What needs to be done :: The reply must reproduce each line below exactly.

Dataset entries

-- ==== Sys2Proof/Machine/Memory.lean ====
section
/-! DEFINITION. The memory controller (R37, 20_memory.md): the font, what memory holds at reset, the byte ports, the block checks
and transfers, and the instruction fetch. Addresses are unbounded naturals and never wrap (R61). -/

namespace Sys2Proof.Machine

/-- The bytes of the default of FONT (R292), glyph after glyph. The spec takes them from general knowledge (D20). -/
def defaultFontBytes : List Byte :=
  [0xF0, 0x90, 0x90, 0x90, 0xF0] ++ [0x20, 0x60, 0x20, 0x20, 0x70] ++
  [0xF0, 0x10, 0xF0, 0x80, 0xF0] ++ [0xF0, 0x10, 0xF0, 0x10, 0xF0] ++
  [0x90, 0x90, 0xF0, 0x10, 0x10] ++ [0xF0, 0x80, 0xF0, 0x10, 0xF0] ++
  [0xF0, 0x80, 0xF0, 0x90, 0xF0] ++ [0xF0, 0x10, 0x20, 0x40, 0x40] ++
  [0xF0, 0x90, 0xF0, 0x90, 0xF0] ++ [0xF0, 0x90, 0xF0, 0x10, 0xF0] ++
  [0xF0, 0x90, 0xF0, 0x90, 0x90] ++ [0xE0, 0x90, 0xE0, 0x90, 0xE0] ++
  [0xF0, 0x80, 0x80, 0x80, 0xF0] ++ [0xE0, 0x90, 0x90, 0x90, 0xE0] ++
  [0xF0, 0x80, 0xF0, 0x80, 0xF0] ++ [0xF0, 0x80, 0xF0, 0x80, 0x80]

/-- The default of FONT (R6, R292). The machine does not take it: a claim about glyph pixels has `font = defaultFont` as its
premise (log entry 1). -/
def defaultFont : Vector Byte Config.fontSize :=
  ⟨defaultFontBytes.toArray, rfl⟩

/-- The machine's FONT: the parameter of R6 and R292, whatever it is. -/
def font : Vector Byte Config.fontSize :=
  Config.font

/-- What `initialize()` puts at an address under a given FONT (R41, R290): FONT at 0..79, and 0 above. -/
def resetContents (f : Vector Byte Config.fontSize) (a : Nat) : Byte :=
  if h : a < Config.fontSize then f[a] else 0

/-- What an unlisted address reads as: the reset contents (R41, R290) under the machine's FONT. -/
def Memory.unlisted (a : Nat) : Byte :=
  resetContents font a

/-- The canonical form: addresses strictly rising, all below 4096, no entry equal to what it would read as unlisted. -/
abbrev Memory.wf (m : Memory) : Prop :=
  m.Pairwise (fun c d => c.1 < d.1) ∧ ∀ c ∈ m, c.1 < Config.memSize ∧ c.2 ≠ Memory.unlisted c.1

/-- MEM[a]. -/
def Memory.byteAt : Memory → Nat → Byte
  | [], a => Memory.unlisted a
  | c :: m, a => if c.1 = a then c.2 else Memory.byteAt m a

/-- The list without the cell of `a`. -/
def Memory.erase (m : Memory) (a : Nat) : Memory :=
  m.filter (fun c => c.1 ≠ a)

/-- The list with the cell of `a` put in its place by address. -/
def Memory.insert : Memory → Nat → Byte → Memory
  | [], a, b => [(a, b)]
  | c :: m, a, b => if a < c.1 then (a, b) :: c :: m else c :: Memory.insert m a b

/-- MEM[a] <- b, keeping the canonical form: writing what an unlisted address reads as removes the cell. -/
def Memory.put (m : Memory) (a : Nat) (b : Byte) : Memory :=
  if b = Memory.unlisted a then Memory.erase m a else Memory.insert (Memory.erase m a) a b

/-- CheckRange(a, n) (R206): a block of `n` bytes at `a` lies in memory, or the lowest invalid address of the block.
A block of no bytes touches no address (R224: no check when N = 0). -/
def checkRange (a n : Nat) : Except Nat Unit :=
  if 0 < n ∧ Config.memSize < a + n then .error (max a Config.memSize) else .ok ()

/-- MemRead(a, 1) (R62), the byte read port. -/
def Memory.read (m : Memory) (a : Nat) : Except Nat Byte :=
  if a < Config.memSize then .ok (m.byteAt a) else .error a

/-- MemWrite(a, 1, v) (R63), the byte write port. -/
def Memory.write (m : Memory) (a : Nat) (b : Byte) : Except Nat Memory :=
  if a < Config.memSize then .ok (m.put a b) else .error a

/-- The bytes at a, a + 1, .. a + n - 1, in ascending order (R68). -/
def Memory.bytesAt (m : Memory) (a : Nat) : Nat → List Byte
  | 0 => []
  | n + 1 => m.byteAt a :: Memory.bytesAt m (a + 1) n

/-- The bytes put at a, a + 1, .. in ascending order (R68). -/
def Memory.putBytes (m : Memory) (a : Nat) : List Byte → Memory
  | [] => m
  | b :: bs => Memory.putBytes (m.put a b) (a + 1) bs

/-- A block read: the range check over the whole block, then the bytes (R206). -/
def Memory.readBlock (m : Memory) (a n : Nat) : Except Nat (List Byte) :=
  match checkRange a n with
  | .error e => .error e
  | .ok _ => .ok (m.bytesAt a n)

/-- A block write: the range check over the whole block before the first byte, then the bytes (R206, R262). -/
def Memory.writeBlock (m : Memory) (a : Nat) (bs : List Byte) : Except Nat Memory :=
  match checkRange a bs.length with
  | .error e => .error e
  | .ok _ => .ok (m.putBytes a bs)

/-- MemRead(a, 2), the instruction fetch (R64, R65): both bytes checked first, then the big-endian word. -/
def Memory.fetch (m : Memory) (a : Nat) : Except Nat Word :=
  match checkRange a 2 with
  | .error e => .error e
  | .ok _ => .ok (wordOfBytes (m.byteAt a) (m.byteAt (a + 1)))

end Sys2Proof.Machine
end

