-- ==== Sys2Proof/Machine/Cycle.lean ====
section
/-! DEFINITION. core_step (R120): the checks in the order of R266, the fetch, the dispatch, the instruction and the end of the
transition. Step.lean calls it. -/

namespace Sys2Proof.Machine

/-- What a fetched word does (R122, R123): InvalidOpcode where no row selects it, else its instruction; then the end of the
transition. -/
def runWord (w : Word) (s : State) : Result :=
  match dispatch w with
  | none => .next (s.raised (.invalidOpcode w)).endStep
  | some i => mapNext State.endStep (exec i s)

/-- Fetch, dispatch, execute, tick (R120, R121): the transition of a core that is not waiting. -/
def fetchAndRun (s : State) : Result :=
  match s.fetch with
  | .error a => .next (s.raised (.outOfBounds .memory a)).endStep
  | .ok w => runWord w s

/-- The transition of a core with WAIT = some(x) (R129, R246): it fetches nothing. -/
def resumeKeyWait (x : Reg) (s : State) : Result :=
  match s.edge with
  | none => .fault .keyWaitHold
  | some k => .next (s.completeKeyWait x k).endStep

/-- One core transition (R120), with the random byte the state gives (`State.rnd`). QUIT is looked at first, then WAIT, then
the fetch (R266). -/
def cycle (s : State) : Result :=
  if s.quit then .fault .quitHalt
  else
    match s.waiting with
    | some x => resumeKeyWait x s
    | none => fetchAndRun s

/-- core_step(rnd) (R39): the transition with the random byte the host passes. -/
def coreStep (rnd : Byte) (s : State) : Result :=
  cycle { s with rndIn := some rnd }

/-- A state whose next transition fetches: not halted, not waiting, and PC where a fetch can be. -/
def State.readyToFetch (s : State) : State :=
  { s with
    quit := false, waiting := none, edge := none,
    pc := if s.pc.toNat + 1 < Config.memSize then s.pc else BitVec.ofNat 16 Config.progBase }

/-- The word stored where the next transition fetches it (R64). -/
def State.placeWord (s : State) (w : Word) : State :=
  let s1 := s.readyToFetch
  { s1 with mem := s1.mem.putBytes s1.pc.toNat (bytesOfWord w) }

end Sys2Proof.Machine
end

Response for this exercise ::
-- ==== Sys2Proof/Machine/Memory.lean ====
section
/-! DEFINITION. The memory controller (R37, 20_memory.md): the font, what memory holds at reset, the byte ports, the block checks
and transfers, and the instruction fetch. Addresses are unbounded naturals and never wrap (R61). -/

namespace Sys2Proof.Machine

/-- The bytes of the default of FONT (R292), glyph after glyph. The spec takes them from general knowledge (D20). -/
def defaultFontBytes : List Byte :=
  [0xF0, 0x90, 0x90, 0x90, 0xF0] ++ [0x20, 0x60, 0x20, 0x20, 0x70] ++
  [0xF0, 0x10, 0xF0, 0x80, 0xF0] ++ [0xF0, 0x10, 0xF0, 0x10, 0xF0] ++
  [0x90, 0x90, 0xF0, 0x10, 0x10] ++ [0xF0, 0x80, 0xF0, 0x10, 0xF0] ++
  [0xF0, 0x80, 0xF0, 0x90, 0xF0] ++ [0xF0, 0x10, 0x20, 0x40, 0x40] ++
  [0xF0, 0x90, 0xF0, 0x90, 0xF0] ++ [0xF0, 0x90, 0xF0, 0x10, 0xF0] ++
  [0xF0, 0x90, 0xF0, 0x90, 0x90] ++ [0xE0, 0x90, 0xE0, 0x90, 0xE0] ++
  [0xF0, 0x80, 0x80, 0x80, 0xF0] ++ [0xE0, 0x90, 0x90, 0x90, 0xE0] ++
  [0xF0, 0x80, 0xF0, 0x80, 0xF0] ++ [0xF0, 0x80, 0xF0, 0x80, 0x80]

/-- The default of FONT (R6, R292). The machine does not take it: a claim about glyph pixels has `font = defaultFont` as its
premise (log entry 1). -/
def defaultFont : Vector Byte Config.fontSize :=
  ⟨defaultFontBytes.toArray, rfl⟩

/-- The machine's FONT: the parameter of R6 and R292, whatever it is. -/
def font : Vector Byte Config.fontSize :=
  Config.font

/-- What `initialize()` puts at an address under a given FONT (R41, R290): FONT at 0..79, and 0 above. -/
def resetContents (f : Vector Byte Config.fontSize) (a : Nat) : Byte :=
  if h : a < Config.fontSize then f[a] else 0

/-- What an unlisted address reads as: the reset contents (R41, R290) under the machine's FONT. -/
def Memory.unlisted (a : Nat) : Byte :=
  resetContents font a

/-- The canonical form: addresses strictly rising, all below 4096, no entry equal to what it would read as unlisted. -/
abbrev Memory.wf (m : Memory) : Prop :=
  m.Pairwise (fun c d => c.1 < d.1) ∧ ∀ c ∈ m, c.1 < Config.memSize ∧ c.2 ≠ Memory.unlisted c.1

/-- MEM[a]. -/
def Memory.byteAt : Memory → Nat → Byte
  | [], a => Memory.unlisted a
  | c :: m, a => if c.1 = a then c.2 else Memory.byteAt m a

/-- The list without the cell of `a`. -/
def Memory.erase (m : Memory) (a : Nat) : Memory :=
  m.filter (fun c => c.1 ≠ a)

/-- The list with the cell of `a` put in its place by address. -/
def Memory.insert : Memory → Nat → Byte → Memory
  | [], a, b => [(a, b)]
  | c :: m, a, b => if a < c.1 then (a, b) :: c :: m else c :: Memory.insert m a b

/-- MEM[a] <- b, keeping the canonical form: writing what an unlisted address reads as removes the cell. -/
def Memory.put (m : Memory) (a : Nat) (b : Byte) : Memory :=
  if b = Memory.unlisted a then Memory.erase m a else Memory.insert (Memory.erase m a) a b

/-- CheckRange(a, n) (R206): a block of `n` bytes at `a` lies in memory, or the lowest invalid address of the block.
A block of no bytes touches no address (R224: no check when N = 0). -/
def checkRange (a n : Nat) : Except Nat Unit :=
  if 0 < n ∧ Config.memSize < a + n then .error (max a Config.memSize) else .ok ()

/-- MemRead(a, 1) (R62), the byte read port. -/
def Memory.read (m : Memory) (a : Nat) : Except Nat Byte :=
  if a < Config.memSize then .ok (m.byteAt a) else .error a

/-- MemWrite(a, 1, v) (R63), the byte write port. -/
def Memory.write (m : Memory) (a : Nat) (b : Byte) : Except Nat Memory :=
  if a < Config.memSize then .ok (m.put a b) else .error a

/-- The bytes at a, a + 1, .. a + n - 1, in ascending order (R68). -/
def Memory.bytesAt (m : Memory) (a : Nat) : Nat → List Byte
  | 0 => []
  | n + 1 => m.byteAt a :: Memory.bytesAt m (a + 1) n

/-- The bytes put at a, a + 1, .. in ascending order (R68). -/
def Memory.putBytes (m : Memory) (a : Nat) : List Byte → Memory
  | [] => m
  | b :: bs => Memory.putBytes (m.put a b) (a + 1) bs

/-- A block read: the range check over the whole block, then the bytes (R206). -/
def Memory.readBlock (m : Memory) (a n : Nat) : Except Nat (List Byte) :=
  match checkRange a n with
  | .error e => .error e
  | .ok _ => .ok (m.bytesAt a n)

/-- A block write: the range check over the whole block before the first byte, then the bytes (R206, R262). -/
def Memory.writeBlock (m : Memory) (a : Nat) (bs : List Byte) : Except Nat Memory :=
  match checkRange a bs.length with
  | .error e => .error e
  | .ok _ => .ok (m.putBytes a bs)

/-- MemRead(a, 2), the instruction fetch (R64, R65): both bytes checked first, then the big-endian word. -/
def Memory.fetch (m : Memory) (a : Nat) : Except Nat Word :=
  match checkRange a 2 with
  | .error e => .error e
  | .ok _ => .ok (wordOfBytes (m.byteAt a) (m.byteAt (a + 1)))

end Sys2Proof.Machine
end

-- ==== Sys2Proof/Machine/Cycle.lean ====
section
/-! DEFINITION. core_step (R120): the checks in the order of R266, the fetch, the dispatch, the instruction and the end of the
transition. Step.lean calls it. -/

namespace Sys2Proof.Machine

/-- What a fetched word does (R122, R123): InvalidOpcode where no row selects it, else its instruction; then the end of the
transition. -/
def runWord (w : Word) (s : State) : Result :=
  match dispatch w with
  | none => .next (s.raised (.invalidOpcode w)).endStep
  | some i => mapNext State.endStep (exec i s)

/-- Fetch, dispatch, execute, tick (R120, R121): the transition of a core that is not waiting. -/
def fetchAndRun (s : State) : Result :=
  match s.fetch with
  | .error a => .next (s.raised (.outOfBounds .memory a)).endStep
  | .ok w => runWord w s

/-- The transition of a core with WAIT = some(x) (R129, R246): it fetches nothing. -/
def resumeKeyWait (x : Reg) (s : State) : Result :=
  match s.edge with
  | none => .fault .keyWaitHold
  | some k => .next (s.completeKeyWait x k).endStep

/-- One core transition (R120), with the random byte the state gives (`State.rnd`). QUIT is looked at first, then WAIT, then
the fetch (R266). -/
def cycle (s : State) : Result :=
  if s.quit then .fault .quitHalt
  else
    match s.waiting with
    | some x => resumeKeyWait x s
    | none => fetchAndRun s

/-- core_step(rnd) (R39): the transition with the random byte the host passes. -/
def coreStep (rnd : Byte) (s : State) : Result :=
  cycle { s with rndIn := some rnd }

/-- A state whose next transition fetches: not halted, not waiting, and PC where a fetch can be. -/
def State.readyToFetch (s : State) : State :=
  { s with
    quit := false, waiting := none, edge := none,
    pc := if s.pc.toNat + 1 < Config.memSize then s.pc else BitVec.ofNat 16 Config.progBase }

/-- The word stored where the next transition fetches it (R64). -/
def State.placeWord (s : State) (w : Word) : State :=
  let s1 := s.readyToFetch
  { s1 with mem := s1.mem.putBytes s1.pc.toNat (bytesOfWord w) }

end Sys2Proof.Machine
end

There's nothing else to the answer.